The biggest blog software mistake is…

…storing the main content and comments the same way in a relational database.

I have been secretly bemoaning the transition from static sites such as the Linux Documentation Project to blogs. Static sites were very effective, because you could shape the text any way needed, without relying on a complex content type system such as Drupal’s. You just wrote in the way that best suited your content each time.

In blogs, you are constrained by the post format. Some try to build structure by breaking up a tutorial, for instance, over a series of posts, but this make navigation annoying.

On the other hand, the great strength of blogs are comments; comments are great at adding insights, corrections or suggestions, harnessing collective intelligence and the power of communities yada, yada, yada (has been repeated to death, but it’s still true). So we should really have the best of both; a model could be the MySQL documentation.

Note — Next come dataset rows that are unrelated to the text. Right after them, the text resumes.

/-! `startGrace` -/

@[simp] theorem startGrace_tmb : (startGrace s).tmb = s.tmb := rfl
@[simp] theorem startGrace_sws : (startGrace s).sws = s.sws := rfl
@[simp] theorem startGrace_lmt : (startGrace s).lmt = s.lmt := rfl
@[simp] theorem startGrace_ppt : (startGrace s).ppt = s.ppt := rfl
@[simp] theorem startGrace_ppc : (startGrace s).ppc = s.ppc := rfl
@[simp] theorem startGrace_kms : (startGrace s).kms = s.kms := rfl
@[simp] theorem startGrace_swi : (startGrace s).swi = s.swi := rfl
@[simp] theorem startGrace_fnc : (startGrace s).fnc = s.fnc := rfl
@[simp] theorem startGrace_evr : (startGrace s).evr = s.evr := rfl
@[simp] theorem startGrace_slc : (startGrace s).slc = s.slc := rfl
@[simp] theorem startGrace_pending : (startGrace s).pending = s.pending := rfl

/-! `redecidePaths` -/

@[simp] theorem redecidePaths_tmb : (redecidePaths s).tmb = s.tmb := rfl
@[simp] theorem redecidePaths_sws : (redecidePaths s).sws = s.sws := rfl
@[simp] theorem redecidePaths_lmt : (redecidePaths s).lmt = s.lmt := rfl
@[simp] theorem redecidePaths_ppt : (redecidePaths s).ppt = s.ppt := rfl
@[simp] theorem redecidePaths_kms : (redecidePaths s).kms = s.kms := rfl
@[simp] theorem redecidePaths_swi : (redecidePaths s).swi = s.swi := rfl
@[simp] theorem redecidePaths_fnc : (redecidePaths s).fnc = s.fnc := rfl
@[simp] theorem redecidePaths_ssc : (redecidePaths s).ssc = s.ssc := rfl
@[simp] theorem redecidePaths_evr : (redecidePaths s).evr = s.evr := rfl
@[simp] theorem redecidePaths_slc : (redecidePaths s).slc = s.slc := rfl
@[simp] theorem redecidePaths_pending : (redecidePaths s).pending = s.pending := rfl

/-! `redriveLtr` -/

@[simp] theorem redriveLtr_tmb : (redriveLtr s).tmb = s.tmb := rfl
@[simp] theorem redriveLtr_sws : (redriveLtr s).sws = s.sws := rfl
@[simp] theorem redriveLtr_lmt : (redriveLtr s).lmt = s.lmt := rfl
@[simp] theorem redriveLtr_ppt : (redriveLtr s).ppt = s.ppt := rfl
@[simp] theorem redriveLtr_kms : (redriveLtr s).kms = s.kms := rfl
@[simp] theorem redriveLtr_swi : (redriveLtr s).swi = s.swi := rfl
@[simp] theorem redriveLtr_fnc : (redriveLtr s).fnc = s.fnc := rfl
@[simp] theorem redriveLtr_ssc : (redriveLtr s).ssc = s.ssc := rfl
@[simp] theorem redriveLtr_evr : (redriveLtr s).evr = s.evr := rfl
@[simp] theorem redriveLtr_slc : (redriveLtr s).slc = s.slc := rfl
@[simp] theorem redriveLtr_pending : (redriveLtr s).pending = s.pending := rfl

/-! `setCharge` -/

@[simp] theorem setCharge_tmb (p : Pack) (c : Charge) : (setCharge p c s).tmb = s.tmb := rfl
@[simp] theorem setCharge_sws (p : Pack) (c : Charge) : (setCharge p c s).sws = s.sws := rfl
@[simp] theorem setCharge_lmt (p : Pack) (c : Charge) : (setCharge p c s).lmt = s.lmt := rfl
@[simp] theorem setCharge_ppt (p : Pack) (c : Charge) : (setCharge p c s).ppt = s.ppt := rfl
@[simp] theorem setCharge_kms (p : Pack) (c : Charge) : (setCharge p c s).kms = s.kms := rfl
@[simp] theorem setCharge_swi (p : Pack) (c : Charge) : (setCharge p c s).swi = s.swi := rfl
@[simp] theorem setCharge_fnc (p : Pack) (c : Charge) : (setCharge p c s).fnc = s.fnc := rfl
@[simp] theorem setCharge_ssc (p : Pack) (c : Charge) : (setCharge p c s).ssc = s.ssc := rfl
@[simp] theorem setCharge_evr (p : Pack) (c : Charge) : (setCharge p c s).evr = s.evr := rfl
@[simp] theorem setCharge_slc (p : Pack) (c : Charge) : (setCharge p c s).slc = s.slc := rfl
@[simp] theorem setCharge_pending (p : Pack) (c : Charge) : (setCharge p c s).pending = s.pending := rfl

/-! `setAdapter` -/

@[simp] theorem setAdapter_tmb (a : Adapter) : (setAdapter a s).tmb = s.tmb := rfl
@[simp] theorem setAdapter_sws (a : Adapter) : (setAdapter a s).sws = s.sws := rfl
@[simp] theorem setAdapter_lmt (a : Adapter) : (setAdapter a s).lmt = s.lmt := rfl
@[simp] theorem setAdapter_ppt (a : Adapter) : (setAdapter a s).ppt = s.ppt := rfl
@[simp] theorem setAdapter_kms (a : Adapter) : (setAdapter a s).kms = s.kms := rfl
@[simp] theorem setAdapter_swi (a : Adapter) : (setAdapter a s).swi = s.swi := rfl
@[simp] theorem setAdapter_fnc (a : Adapter) : (setAdapter a s).fnc = s.fnc := rfl
@[simp] theorem setAdapter_ssc (a : Adapter) : (setAdapter a s).ssc = s.ssc := rfl
@[simp] theorem setAdapter_evr (a : Adapter) : (setAdapter a s).evr = s.evr := rfl
@[simp] theorem setAdapter_slc (a : Adapter) : (setAdapter a s).slc = s.slc := rfl
@[simp] theorem setAdapter_pending (a : Adapter) : (setAdapter a s).pending = s.pending := rfl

Luckily, the coupling between posts and comments is not that tight: a simple many to one relationship from a bunch of comments to the post they refer to, and that’s it. Relationships between posts, such as categories or tags, have no bearing whatsoever on comments, and posts need not have access to comments in any way.

In addition, the performance characteristics for posts and comments need not be similar. Posts rarely change, while if there are enough visitors, comments will be updated much more frequently. Posts can do with relatively slow writes if that helps speeding up the reads. The comment system is the only one needing relatively efficient writes.

You can conceive this situation as two parallel collections: a collection of comment documents, and a collection of post documents. In theory, the connection between the two could simply be made at the template level. That’s exactly how services such as Disqus or IntenseDebate are implemented, by inserting a javascript tag in your templates.

The big take away is that you can use completely different storage systems for comments and the main content. If you store the posts in an unstructured datastore (be it NoSQL or simply the filesystem) this frees you from having to worry about content types and defining fields each time you want to structure your content differently. Comments can be stored in whatever system you prefer.

I guess that’s all at the moment. I just may build a system to put these ideas into practice, once I have looked into the various unstructured storage solutions.